The cause was tried to a jury on the 10th of February, 1922, resulting a verdict for plaintiff in the sum of $1,000 for the destruction of his property and the sum of $750 for his personal injuries, against the defendant Pierce Oil Corporation, and a verdict in favor of the defendant H.D. Snell. Judgment was entered for plaintiff in accordance with the verdict; and the intervener was given judgment against the plaintiff subrogating it to the rights of the plaintiff in the amount of recovery for his property destroyed to the extent of $300. The defendant *Page 230 Pierce Oil Corporation, in apt time, filed a motion for new trial which was overruled, and prosecutes appeal against plaintiff T.S. Puckett, defendant H.D. Snell, and intervener Fidelity Phoenix Fire Insurance Company, as defendants in error.

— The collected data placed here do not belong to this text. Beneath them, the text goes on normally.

-- ==== Sys2Proof/Machine/AgMoves.lean ====
section
/-! DEFINITION. Moves of the address generators (R90, R223 to R233): starting and charging, accesses, enqueueing, the sparse set unit, retiring. -/

namespace Sys2Proof.Machine

/-- The head command of an AG. -/
def headCmd (s : State) (g n : Nat) : Option AgCmd := ((s.grove g).ag n).queue.head?

/-- Changes the head command of an AG. -/
def modHead (s : State) (g n : Nat) (f : AgCmd → AgCmd) : State :=
  s.modGrove g (fun x => x.setAg n { x.ag n with queue := match (x.ag n).queue with
    | c :: cs => f c :: cs
    | [] => [] })

/-- Requests of an AG that have not been performed. -/
def agPending (s : State) (g n : Nat) : Bool := s.reqs.any (fun r => r.2.src == .ag g n && !performed s r.1)

/-- Requests of an AG, answered ones whose reply is on its way among them. -/
def agRequests (s : State) (g n : Nat) : Bool := s.reqs.any (fun r => r.2.src == .ag g n)

/-- Bytes of one access of a copy's source and destination (R228). -/
def copyUnit (a : Word) (len : Nat) : Nat := if isGlobal a && a.toNat % 64 == 0 && len % 64 == 0 then 64 else 8

/-- Reads that a copy makes before its writes: it buffers the whole length (R228). -/
def copyReads (src : Word) (len : Nat) : Nat := len / copyUnit src len

/-- Accesses of a command; none where an end mark ends it (R227). -/
def totalAccesses (c : AgCmd) : Option Nat :=
  match c.kind with
  | .affine _ => some (if bySector c.stage then patternWords c.stage / 8 else patternWords c.stage)
  | .set _ _ _ => some (if bySector c.stage then patternWords c.stage / 8 else patternWords c.stage)
  | .copy src len => some (copyReads src len + len / copyUnit c.stage.base len)
  | _ => none

/-- Has a command made its last access? -/
def accessesMade (c : AgCmd) : Bool :=
  c.ended || (match totalAccesses c with
    | some n => decide (n ≤ c.next)
    | none => false)

/-- Bytes of access i of a command. -/
def accessSize (c : AgCmd) (i : Nat) : Nat :=
  match c.kind with
  | .affine _ => if bySector c.stage then 64 else 8
  | .set _ _ _ => if bySector c.stage then 64 else 8
  | .copy src len => if i < copyReads src len then copyUnit src len else copyUnit c.stage.base len
  | _ => 8

/-- Does access i of a command write? -/
def accessWrites (c : AgCmd) (i : Nat) : Bool :=
  match c.kind with
  | .affine _ => c.stage.inbound
  | .scatter _ => true
  | .copy src len => decide (copyReads src len ≤ i)
  | _ => false

/-- Address of access i of a command whose pattern fixes it. -/
def plannedAddr (c : AgCmd) (i : Nat) : Word :=
  match c.kind with
  | .copy src len =>
    if i < copyReads src len then src + BitVec.ofNat 64 (i * copyUnit src len)
    else c.stage.base + BitVec.ofNat 64 ((i - copyReads src len) * copyUnit c.stage.base len)
  | _ => if bySector c.stage then patternAddr c.stage (8 * i) else patternAddr c.stage i

/-- Cost of one access of an AG (R161, R183, R225): its own element's banks, or GLOBAL. -/
def agAccessCost (s : State) (g n : Nat) (size : Nat) (a : Word) : Nat :=
  if isGlobal a then (if size = 64 then 1280 else 320) + 256 * leafHops s (.ag g n) a.toNat else 2

/-- Accesses of a command from i to the end of its burst (R223). -/
def burstAccesses (c : AgCmd) (i : Nat) : List Nat :=
  let stop := (i / 16 + 1) * 16
  let stop := match totalAccesses c with
    | some n => min stop n
    | none => stop
  (List.range (stop - i)).map (· + i)

/-- Cost of the burst that starts at access i. An indexed command's accesses are charged at the class of its base. -/
def burstCost (s : State) (g n : Nat) (c : AgCmd) (i : Nat) : Nat :=
  (burstAccesses c i).foldl (fun m j => m + (match totalAccesses c with
    | some _ => agAccessCost s g n (accessSize c j) (plannedAddr c j)
    | none => agAccessCost s g n 8 c.stage.base)) 0

/-- A cause raised by an AG access, with its fault record and its extent dropped for a translation cause (R232, R347, R352). -/
def agFault (s : State) (g n k : Nat) (a : Word) (write : Bool) : State :=
  let s := if k / 64 = 3 then
      dropExtent (recordFault s g (faultKind (.ag g n) write) k a.toNat (unitCtx s (.ag g n))) g n a.toNat
    else s
  raiseAg s g n k a

/-- Does a command take the data that it writes from a channel: a write stream or a scatter (R226, R227)? A copy reads memory, whatever its staging was bound to (R228). -/
def takesData (c : AgCmd) : Bool :=
  match c.kind with
  | .affine _ => c.stage.inbound
  | .scatter _ => true
  | _ => false

/-- Channels that a command takes tokens from: of a write stream its data, of a gather its indices, of a scatter both (R226, R227). -/
def cmdReads (c : AgCmd) : List Nat :=
  (if takesData c then [c.stage.ch.toNat] else []) ++ (match c.kind with
    | .gather ch _ => [ch.toNat]
    | .scatter ch => [ch.toNat]
    | _ => [])

/-- Does a command take tokens, so that a wave stops it at the marker in its channel and not at a burst boundary (R365, R366)? -/
def readsChannel (c : AgCmd) : Bool := !(cmdReads c).isEmpty

/-- Is a checkpoint or drain wave in progress over a grove (R365)? -/
def waveHere (s : State) (g : Nat) : Bool :=
  match (s.taskOfGrove g).bind (fun t => (s.task t).wave) with
  | some .checkpoint => true
  | some .drain => true
  | _ => false

/-- Does a checkpoint or drain wave let an AG go on at its element's point: a write stream or scatter, up to the marker in its channel (R366)? -/
def drainsOn (s : State) (g : Nat) (c : AgCmd) : Bool := takesData c && waveHere s g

The plaintiff in error assigns as errors the following:

(1) The court erred in overruling the motion for a new trial.

(2) The court erred in overruling defendant's demurrer to plaintiff's evidence.

(3) The court erred in overruling the motion for a directed verdict.

(4) The court erred in giving to the jury court's instruction number five.

(5) The court erred in giving to the jury court's instruction number six.

(6) The court erred in giving to the jury court's instruction number eight.

(7) The court erred in refusing defendant's requested instruction number two.

(8) The court erred in refusing the defendant's requested instruction number three.

(9) The court erred in refusing defendant's requested instruction number five.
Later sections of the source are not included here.